§ What you have to do
Show every line of the material that follows in which the word "wclosed" occurs.

§ Material provided
↓
/-- For QUANTIZE, DEQUANTIZE, their two round trips and RANK_WIDTH. -/
theorem witness_QuantizeReturnsTheKey : idle.err = .noError := rfl

theorem witness_RankWidthIsTheLeastWidth : idle.err = .noError ∧ (1 : Word).toNat ≤ 1 ∧ 2 ≤ (2 : Word).toNat := by decide

theorem witness_RankClearEmptiesTheCounter : ranked.err = .noError ∧ ranked.cphase = .idle ∧ encoding.cphase ≠ .idle := by decide

theorem witness_RankCountCountsThePixelsKey :
    counted.err = .noError ∧ counted.cphase = .idle ∧ counted.total.toNat ≠ 2 ^ 64 - 1 ∧
      ({ counted with total := 0xFFFFFFFFFFFFFFFF } : State).total.toNat = 2 ^ 64 - 1 ∧
      (IsKeyOf 0x3F000 ⟨255, 3, 0⟩ ∧ cntEntry counted 0x3F000 ≠ 0) ∧ (IsKeyOf 0x1041 ⟨4, 7, 5⟩ ∧ cntEntry counted 0x1041 = 0) := by
  unfold IsKeyOf; decide

theorem witness_RankSortOrdersTheKeys :
    counted.err = .noError ∧ counted.cphase = .idle ∧ (seenKeys counted).Nodup ∧ encoding.cphase ≠ .idle := by decide

theorem witness_RankingIsADescendingBijection :
    Invariant counted ∧ counted.err = .noError ∧ counted.cphase = .idle ∧ ∃ t, exec .rankSort counted = .next t :=
  ⟨counted_invariant, rfl, rfl, _, rfl⟩

theorem witness_RankSortIsIdempotent :
    counted.err = .noError ∧ counted.cphase = .idle ∧ ∃ t, exec .rankSort counted = .next t := ⟨rfl, rfl, _, rfl⟩

theorem witness_RankLookupReturnsTheRank :
    ranked.err = .noError ∧ ranked.rsorted = true ∧ cntEntry ranked 0x2147 ≠ 0 ∧ cntEntry ranked 0x1041 = 0 ∧
      counted.rsorted = false := by decide

theorem witness_PalReadReturnsTheKey :
    ranked.err = .noError ∧ (2 : Word).toNat < ranked.palLen.toNat ∧ ranked.palLen.toNat ≤ (3 : Word).toNat := by decide

theorem witness_EncHeaderOpensTheStream :
    ranked.err = .noError ∧ ranked.cphase = .idle ∧ ranked.rsorted = true ∧ ranked.wclosed = false ∧ ranked.wpos = 0 ∧
      ranked.sinkcnt = 0 ∧ (2 : Word).toNat * (3 : Word).toNat = ranked.total.toNat ∧
      ({ ranked with ndist := 0x40000 } : State).ndist.toNat ≤ 2 ^ 18 ∧ 2 ^ 18 < ({ ranked with ndist := 0x40001 } : State).ndist.toNat ∧
      (2 : Word).toNat * (2 : Word).toNat ≠ ranked.total.toNat := by decide

theorem witness_EncPaletteWritesTheKeys :
    encoding.err = .noError ∧ encodingPixels.cphase ≠ .encPal ∧
      (encoding.cphase = .encPal ∧ encoding.wclosed = false ∧ encoding.wpos.toNat < 32768 ∧
        SinkAccepts encoding (bytesOffered encoding (18 * encoding.ncolors.toNat))) ∧
      (0 < bytesOffered { almostFull 0 with ncolors := 1, cphase := .encPal } 18 ∧
        FirstRefusalAt { almostFull 0 with ncolors := 1, cphase := .encPal } 0) :=
  ⟨rfl, by decide, ⟨rfl, rfl, by decide, fun i hi => absurd hi (Nat.not_lt_zero i)⟩, by decide, firstRefusalAt_almostFull 0⟩

theorem witness_EncPixelWritesTheRankCode :
    encodingPixels.err = .noError ∧ IsKeyOf 0x2147 ⟨10, 20, 30⟩ ∧
      (encodingPixels.cphase = .encPix ∧ encodingPixels.wclosed = false ∧ encodingPixels.pixrem ≠ 0 ∧
        cntEntry encodingPixels 0x2147 ≠ 0 ∧ encodingPixels.wpos.toNat < 32768 ∧
        SinkAccepts encodingPixels (bytesOffered encodingPixels encodingPixels.rcw.toNat)) ∧
      ({ encodingPixels with pixrem := 0 } : State).pixrem = 0 ∧ cntEntry encodingPixels 0 = 0 ∧
      (0 < bytesOffered { encodingPixels with wpos := 32767, sinkAnswers := [false] } 2 ∧
        FirstRefusalAt { encodingPixels with wpos := 32767, sinkAnswers := [false] } 0) :=
  ⟨rfl, by unfold IsKeyOf; decide,
    ⟨rfl, rfl, by decide, by decide, by decide, fun i hi => absurd hi (Nat.not_lt_zero i)⟩, rfl, by decide, by decide,
    fun i hi => absurd hi (Nat.not_lt_zero i), rfl⟩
↑
§ The completed task
    ranked.err = .noError ∧ ranked.cphase = .idle ∧ ranked.rsorted = true ∧ ranked.wclosed = false ∧ ranked.wpos = 0 ∧
      (encoding.cphase = .encPal ∧ encoding.wclosed = false ∧ encoding.wpos.toNat < 32768 ∧
      (encodingPixels.cphase = .encPix ∧ encodingPixels.wclosed = false ∧ encodingPixels.pixrem ≠ 0 ∧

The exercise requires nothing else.